Then a little while later we read:
7-8 Satan left God and struck Job with terrible sores. Job was ulcers and scabs from head to foot. They itched and oozed so badly that he took a piece of broken pottery to scrape himself, then went and sat on a trash heap, among the ashes.
Job did more than just have a bad day. He had a bad day on steroids. In one day he loses all of his possessions. He goes from the rich house to the poor house. Financial security to instant bankruptcy. All of his children are taken. His heritage. His legacy all removed in one fatal swoop. Not one funeral, but 10 to plan and attend. Then to make matters worse his health is taken away. Makes the bad day at work on Friday seem trivial doesn’t it?

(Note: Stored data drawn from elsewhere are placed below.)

-- ==== Sys2Proof/Machine/Dispatch.lean ====
section
/-! DEFINITION. One arm per constructor of Instr, each one call of its meaning. -/

namespace Sys2Proof.Machine

def exec (i : Instr) (s : State) : Host.Outcome State Fault Refusal :=
  match i with
  | .srst => Sys2Proof.Machine.execSrst s
  | .wrtmo tmo => Sys2Proof.Machine.execWrtmo tmo s
  | .rdst => Sys2Proof.Machine.execRdst s
  | .csClr => Sys2Proof.Machine.execCsClr s
  | .csPut data => Sys2Proof.Machine.execCsPut data s
  | .csGet => Sys2Proof.Machine.execCsGet s
  | .bldRd rid addr cnt => Sys2Proof.Machine.execBldRd rid addr cnt s
  | .bldWrB rid addr cnt din => Sys2Proof.Machine.execBldWrB rid addr cnt din s
  | .bldWrU16 rid addr data => Sys2Proof.Machine.execBldWrU16 rid addr data s
  | .bldWrU32 rid addr data => Sys2Proof.Machine.execBldWrU32 rid addr data s
  | .bldWrU64 rid addr data => Sys2Proof.Machine.execBldWrU64 rid addr data s
  | .bldWrF32 rid addr data => Sys2Proof.Machine.execBldWrF32 rid addr data s
  | .bldWrF64 rid addr data => Sys2Proof.Machine.execBldWrF64 rid addr data s
  | .valRd pkt rid => Sys2Proof.Machine.execValRd pkt rid s
  | .valWr pkt rid => Sys2Proof.Machine.execValWr pkt rid s
  | .extB pkt rid cap => Sys2Proof.Machine.execExtB pkt rid cap s
  | .extU16 pkt rid => Sys2Proof.Machine.execExtU16 pkt rid s
  | .extU32 pkt rid => Sys2Proof.Machine.execExtU32 pkt rid s
  | .extU64 pkt rid => Sys2Proof.Machine.execExtU64 pkt rid s
  | .extF32 pkt rid => Sys2Proof.Machine.execExtF32 pkt rid s
  | .extF64 pkt rid => Sys2Proof.Machine.execExtF64 pkt rid s
  | .sqRdB addr cnt => Sys2Proof.Machine.execSqRdB addr cnt s
  | .sqRdU16 addr => Sys2Proof.Machine.execSqRdU16 addr s
  | .sqRdU32 addr => Sys2Proof.Machine.execSqRdU32 addr s
  | .sqRdU64 addr => Sys2Proof.Machine.execSqRdU64 addr s
  | .sqRdF32 addr => Sys2Proof.Machine.execSqRdF32 addr s
  | .sqRdF64 addr => Sys2Proof.Machine.execSqRdF64 addr s
  | .sqWrB addr cnt din => Sys2Proof.Machine.execSqWrB addr cnt din s
  | .sqWrU16 addr data => Sys2Proof.Machine.execSqWrU16 addr data s
  | .sqWrU32 addr data => Sys2Proof.Machine.execSqWrU32 addr data s
  | .sqWrU64 addr data => Sys2Proof.Machine.execSqWrU64 addr data s
  | .sqWrF32 addr data => Sys2Proof.Machine.execSqWrF32 addr data s
  | .sqWrF64 addr data => Sys2Proof.Machine.execSqWrF64 addr data s
  | .sqAck pkt cap => Sys2Proof.Machine.execSqAck pkt cap s
  | .sqTmo => Sys2Proof.Machine.execSqTmo s
  | .pktReadmemReq ccd scd rid rest => Sys2Proof.Machine.execPktReadmemReq ccd scd rid rest s
  | .pktWritememReq ccd scd len rid rest => Sys2Proof.Machine.execPktWritememReq ccd scd len rid rest s
  | .pktReadmemAck ccd scd chan status len rid rest => Sys2Proof.Machine.execPktReadmemAck ccd scd chan status len rid rest s
  | .pktWritememAck ccd scd chan status len rid rest => Sys2Proof.Machine.execPktWritememAck ccd scd chan status len rid rest s
  | .pktPendingAck ccd scd chan status len rid rest => Sys2Proof.Machine.execPktPendingAck ccd scd chan status len rid rest s

end Sys2Proof.Machine
end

But the real issue that is raised by Job’s bad day isn’t how bad the pain was because each of us has a different pain threshold. The real question is why? Why is pain necessary? Let’s look at a few things about pain.
II. The Pain Truth
1. Pain is predictable and impartial.
Like it or not pain is predictable. We will all face pain at some point. Pain is simply a part of life. If you haven’t faced any pain mark my words you will. Even folks who seem to have a fairy tale life, who seem to wake up smiling, who seem to have a free pass still have pain. We just don’t know about it. They hide it or as we have seen recently they medicate it.
Pain is also impartial. No one is immune. No is off limits. Job was upright but still endured pain. Jesus was the Son of God, but still endured pain. You will never be “good enough” or “holy enough” to not have to face pain. If that was the case you wouldn’t need the promise of a savior who felt what we feel!
2. Pain purifies.
Pain purifies us. It rips away all the nonessentials from our life and gets us to focus once again on what really matters. So many of us are so wrapped up in things that don’t really matter. Pain forces us into clarity! Popularity no longer matters. Stuff no longer matters. Grudges no longer matter. Pain purifies us and strips us to the basics.
3. Pain pushes and strengthens us.
You will remember in Rocky 4 that Rocky faces off against Ivan Drago the fighter from Russia. In order to fight this mountain of a man, Rocky had to train and push through pain like he had never done before. Pain as much as it hurts can force us to expand and become stronger.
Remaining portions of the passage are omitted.